Major recent advances
Sultan et al. [6] analyzed approximately 8 million short reads and found that RNA-seq could detect 25% more genes as compared to microarrays. About one-third of transcripts in their experiments mapped to genomic regions not annotated as genes. Of the 94,241 splice junctions, 4096 were novel, and many of these indicated exon skipping events. This result has been amplified by subsequent studies that generated even more sequences and showed even larger numbers of novel splicing events. Trapnell et al. [7] generated approximately 430 million paired-end reads to recover 13,692 known isoforms from mouse myoblast cells, but also detected 12,712 novel isoforms, of which 7395 contained novel splice junctions while the rest represented novel combinations of known exons. This latter study also demonstrated the power of a new algorithm capable of detecting and quantifying alternative isoforms when aligning RNA-seq reads to a genome. In an RNA-seq study using liver RNA samples from humans, chimpanzees, and rhesus macaques, Blekhman et al. [8] found that alternative splicing events vary between closely related primates and also between the sexes within species. Wang et al. [9] generated approximately 600 million short reads from 15 cell types and found that 92-94% of human genes are alternatively spliced, and that many alternative splicing events are tissue-specific. RNA-seq is also being used to study genetic variation among individuals (expression quantitative trait loci, or eQTLs). Pickrell et al. [10] and Montgomery et al. [11] combined RNA-seq data and HapMap data from 69 Nigerian individuals and 63 Caucasian individuals, respectively, and both groups identified variants responsible for alternative splicing as well as variation in expression levels among individuals.

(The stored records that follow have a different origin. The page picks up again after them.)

-- ==== Sys2Proof/Certificates/Slice0/Obligations.lean ====
section
/-! DEFINITION. The statements for the provers. -/

open Sys2Proof
open Sys2Proof.Machine

/-! ### Encoding -/

/-- R63, R71 both ways: a word decodes to a command exactly when it is that command's word. -/
def Obligations.CommandDecodesExactlyFromItsWord : Prop :=
  ∀ (w : Word) (i : Instr), decode w = .ok i ↔ w = encode i

/-- R71: words of the table of 30_encoding.md section 5, one or more of each unit. -/
def Obligations.TableWordsDecodeToTheirCommands : Prop :=
  decode 0x00000000 = .ok .nop ∧ decode 0x00000002 = .ok .wipeAll ∧ decode 0x00000110 = .ok .ksInitChacha20Ietf
    ∧ decode 0x00000013 = .ok .ksXor ∧ decode 0x00000420 = .ok .deriveXsalsa20 ∧ decode 0x00000033 = .ok .macVerify
    ∧ decode 0x00000441 = .ok .aeadSealDetXsalsa20 ∧ decode 0x00000242 = .ok .aeadOpenXchacha20

/-- R63: outside the fatal state a `CMD` write of a word with `ZERO` not 0, an unknown opcode or an ALG code outside the
opcode's set is `ERR_ILLEGAL_CMD` and changes nothing else; any other word is executed as the command of that word. -/
def Obligations.CmdWriteExecutesLegalWordsAndReportsIllegalOnes : Prop :=
  ∀ (s : State) (w : Word) (rest : List HostOp), s.fatal = false → s.host = .write32 0x004 w :: rest →
    let op := w.toNat % 256
    let alg := w.toNat / 256 % 16
    let legal : Prop :=
      w.toNat / 4096 = 0
        ∧ ((op ∈ [0x00, 0x01, 0x02, 0x11, 0x12, 0x13, 0x14, 0x30, 0x31, 0x32, 0x33, 0x34] ∧ alg = 0)
          ∨ (op = 0x10 ∧ alg ∈ [0, 1, 2, 3, 4])
          ∨ (op = 0x20 ∧ alg ∈ [2, 4])
          ∨ (op ∈ [0x40, 0x41, 0x42, 0x43] ∧ alg ∈ [0, 1, 2, 4]))
    (¬ legal → step s = .next { s with host := rest, err := .illegalCmd, vok := false })
      ∧ (legal → ∃ i, w = encode i ∧ step s = exec i { s with host := rest })

/-! ### Steps and the host interface -/

/-- R16, R47: when the next transaction writes to `CMD` a word that decodes to `i`, the step is `exec i`, the transaction
taken off the queue first; LGC has no program counter to move. -/
def Obligations.StepRunsTheDecodedCommand : Prop :=
  ∀ (s : State) (w : Word) (rest : List HostOp) (i : Instr),
    s.host = .write32 0x004 w :: rest → decode w = .ok i → step s = exec i { s with host := rest }

/-- R47: transactions are served whole and in the order issued: the machine's steps over a queue are the transactions one
after another, and what stands behind them in the queue is untouched. -/
def Obligations.QueuedTransactionsAreServedInOrder : Prop :=
  ∀ (ops rest : List HostOp) (s t : State), runScript ops s = .next t →
    Sys2Proof.core.run ops.length { s with host := ops ++ rest } = .next { t with host := rest }

/-- Every command ends in a next state, and a step stops only on an access that R41 reports does not exist. The model's choice: that
no command stops is log 7 (DEDUCED, from R205 to R209 and 00_scope.md section 6), the two named refusals are log 4 and the idle
step on an empty queue is log 2 (DESIGN CHOICE). -/
def Obligations.OnlyImpossibleAccessesStopTheMachine : Prop :=
  (∀ (i : Instr) (s : State), ∃ t, exec i s = .next t)
    ∧ ∀ s : State, (∃ t, step s = .next t)
        ∨ (∃ off rest, s.host = .read32 off :: rest ∧ off % 4 ≠ 0 ∧ step s = .refused (.misalignedAccess off))
        ∨ (∃ off v rest, s.host = .write32 off v :: rest ∧ off % 4 ≠ 0 ∧ step s = .refused (.misalignedAccess off))
        ∨ (∃ off n rest, s.host = .otherWidth off n :: rest ∧ step s = .refused (.otherWidthAccess off n))

/-- R12, R13, R52, R61: outside the fatal state a write to an operand or staging register stores the word and does nothing
else. -/
def Obligations.RegisterWritesStoreTheirWord : Prop :=
  ∀ (s : State) (v : Word) (rest : List HostOp), s.fatal = false →
    let w : Nat → Host.Outcome State Fault Refusal := fun off => step { s with host := .write32 off v :: rest }
    w 0x010 = .next { s with host := rest, src := v } ∧ w 0x014 = .next { s with host := rest, len := v }
      ∧ w 0x018 = .next { s with host := rest, dst := v } ∧ w 0x01C = .next { s with host := rest, dcap := v }
      ∧ w 0x020 = .next { s with host := rest, ad := v } ∧ w 0x024 = .next { s with host := rest, adlen := v }
      ∧ w 0x028 = .next { s with host := rest, tag := v } ∧ w 0x02C = .next { s with host := rest, klen := v }
      ∧ w 0x030 = .next { s with host := rest, nlen := v } ∧ w 0x034 = .next { s with host := rest, ctrLo := v }
      ∧ w 0x038 = .next { s with host := rest, ctrHi := v }
      ∧ (∀ i : Fin 8, w (0x040 + 4 * i.val) = .next { s with host := rest, key := s.key.set i v })
      ∧ (∀ i : Fin 6, w (0x060 + 4 * i.val) = .next { s with host := rest, nonce := s.nonce.set i v })
      ∧ (∀ i : Fin 4, w (0x080 + 4 * i.val) = .next { s with host := rest, const := s.const.set i v })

In single-celled organisms, RNA-seq can reveal novel insights about polycistronic transcripts. In the first transcriptome analysis of Trypanosoma brucei, thousands of splicing and polyadenylation sites were identified and many genes were found to be differentially expressed between the parasite's two life-cycle stages [12]. In prokaryotes, RNA-seq can provide an extremely detailed transcription map, at the single-base level, as has been shown recently in an archaeal species, Sulfolobus solfataricus, and in a pathogen bacterium, Helicobacter pylori. In S. solfataricus, over 1000 transcriptional start sites were detected and 80 novel protein-coding genes were discovered [13]. In H. pylori, hundreds of transcriptional start sites within operons were found, as well as approximately 60 novel small RNA genes [14].
Future directions
The power of RNA-seq stems from its ability to generate deep coverage of the entire transcriptome of a cell with just a single run of a high-throughput sequencer, such as the Illumina HiSeq, which can produce up to 200 billion bases in a single run. The potential to characterize all genes, to capture alternative isoforms, and to measure differential expression has already been demonstrated in dozens of studies, but hundreds of species, and countless experimental conditions, are yet to be explored. Several groups have developed methods besides poly-A selection to capture all RNAs in a cell, for example, random hexamer priming [13,15], which allows them to analyze prokaryotic transcriptomes or to look at noncoding RNA in eukaryotes. It now appears that RNA-seq will replace microarray technology in the coming years, as it appears to be not only more comprehensive but also much more accurate than microarrays, particularly for transcripts with low expression levels [16]. As this new method becomes even more widely adopted, it should greatly expand our understanding of the complex interplay of genes in all phases of cell development.
Acknowledgments
This was supported in part by National Institutes of Health grants R01-LM006845 and R01-GM083873.
Abbreviations
- EST
expressed sequence tag
- RT-PCR
reverse transcription PCR
- poly-A
polyadenylase
Competing Interests
The author declares that he has no competing interests.
The electronic version of this article is the complete one and can be found at: http://f1000.com/reports/b/2/64
References
- 1.Adams MD, Kerlavage AR, Fields C, Venter JC. 3,400 new expressed sequence tags identify diversity of transcripts in human brain. Nat Genet. 1993;4:256–67. doi: 10.1038/ng0793-256. [DOI] [PubMed] [Google Scholar]
- 2.Mortazavi A, Williams BA, McCue K, Schaeffer L, Wold B. Mapping and quantifying mammalian transcriptomes by RNA-Seq. Nat Methods. 2008;5:621–8. doi: 10.1038/nmeth.1226. [DOI] [PubMed] [Google Scholar]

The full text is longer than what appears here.